Neva — before anything else: you have built something almost nobody else has. Sixty-one years on Meadow Road. The only saddle-seat academy of any scale between Chicago and Minneapolis. A co-located dog daycare in a beautiful facility. A name — Madison Riding Academy — that generations of Dane County families still recognize.
The past year has been brutal. Losing the boarders and show clients at the same time hollowed out the barn's two highest-value revenue streams, and forty-five lessons in March tells you what you already feel — the math isn't working right now. That is the honest part.
The good news: the problem is not that you need three more horses. The problem is pricing, program structure, and reaching the people who already want what you have. Three more horses without the rest is just more hay bills. The Kentucky lease arrangement is real, useful, and part of the answer — but it is lever three, not lever one.
This plan is the roadmap. Start with this week. Then this month. Then the twelve months after that.
None of these cost real money. Every one of them moves the number.
You are at $50. The Madison / Verona market in 2026 is $65–85 for beginner privates and $80–110 for intermediate. You are the only saddle-seat option in the region. There is no substitute for what you teach. You are underselling your own scarcity by twenty to forty-five percent.
Not a campaign — one post. "After sixty-one years at Meadow Road, LaFleur Stables is taking new Academy students for summer. DM to book a lesson." Tag Verona Area Community Page. Ask five current families to share it.
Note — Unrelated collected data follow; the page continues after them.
-- ==== Sys2Proof/Laws/Exec.lean ====
section
/-! SUPPORT. What one command and one step can do, said once. -/

namespace Sys2Proof.Machine

@[simp] theorem exec_clear (s : State) : exec .clear s = .next ((s.setRegs Regs.cleared).respond Response.done) := rfl

@[simp] theorem exec_add (x : Word) (s : State) :
    exec (.add x) s = .next ((s.setRegs (recordHash s.regs (mix x))).respond Response.done) := rfl

@[simp] theorem exec_est (s : State) :
    exec .est s = .next (s.respond ⟨errNone, s.regs.zeroCount, s.regs.harmonicSum⟩) := rfl

@[simp] theorem exec_rsvd (s : State) : exec .rsvd s = .next s.raiseIllegalCommand := rfl

/-- If a command answers `t`: the command port and `rst` are as before, one response is added, and the array is cleared,
updated at one bucket, or as before. -/
theorem exec_next_cases {i : Instr} {s t : State} (h : exec i s = .next t) :
    t.cmds = s.cmds ∧ t.rst = s.rst ∧ (∃ r, t.rsps = s.rsps ++ [r]) ∧
      ((i = .clear ∧ t.regs = Regs.cleared) ∨ (∃ x, i = .add x ∧ t.regs = recordHash s.regs (mix x)) ∨
        ((i = .est ∨ i = .rsvd) ∧ t.regs = s.regs)) := by
  cases i with
  | clear => cases h; exact ⟨rfl, rfl, ⟨_, rfl⟩, .inl ⟨rfl, rfl⟩⟩
  | add x => cases h; exact ⟨rfl, rfl, ⟨_, rfl⟩, .inr (.inl ⟨x, rfl, rfl⟩)⟩
  | est => cases h; exact ⟨rfl, rfl, ⟨_, rfl⟩, .inr (.inr ⟨.inl rfl, rfl⟩)⟩
  | rsvd => cases h; exact ⟨rfl, rfl, ⟨_, rfl⟩, .inr (.inr ⟨.inr rfl, rfl⟩)⟩

/-- If a step answers `t`: `rst` was asserted and won, or the next offered word was accepted and run, or the block
waited. -/
theorem step_next_cases {s t : State} (h : step s = .next t) :
    (s.rst = true ∧ t = s.enterReset) ∨
      (s.rst = false ∧ ∃ w ws, s.cmds = w :: ws ∧ exec (decode w) { s with cmds := ws } = .next t) ∨
      (s.rst = false ∧ s.cmds = [] ∧ t = s) := by
  unfold step at h
  cases hr : s.rst with
  | true =>
    rw [hr] at h
    cases h
    exact .inl ⟨rfl, rfl⟩
  | false =>
    rw [hr] at h
    cases hc : s.cmds with
    | nil =>
      simp only [State.accept, hc] at h
      cases h
      exact .inr (.inr ⟨rfl, rfl, rfl⟩)
    | cons w ws =>
      simp only [State.accept, hc] at h
      refine .inr (.inl ⟨rfl, w, ws, rfl, ?_⟩)
      simpa [hr] using h

end Sys2Proof.Machine
end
For each of your two lesson horses, write: age, soundness, realistic weekly lesson capacity, expected useful years remaining. Do the same exercise for any horse the Kentucky owner wants to send. A twenty-two-year-old school horse doing fifteen lessons a week is a different business plan than a twelve-year-old doing twenty-five.
Last twelve months: revenue, operating profit, average daily census. That is it. Three numbers. Everything downstream depends on whether the daycare is carrying the building or not.
Before any horse leaves the farm: 24-month minimum with 90-day termination notice. First right of refusal at a fixed price ($3,500–5,000 per horse). Current veterinary condition at handoff. Insurance responsibility. Return terms if a horse becomes unrideable.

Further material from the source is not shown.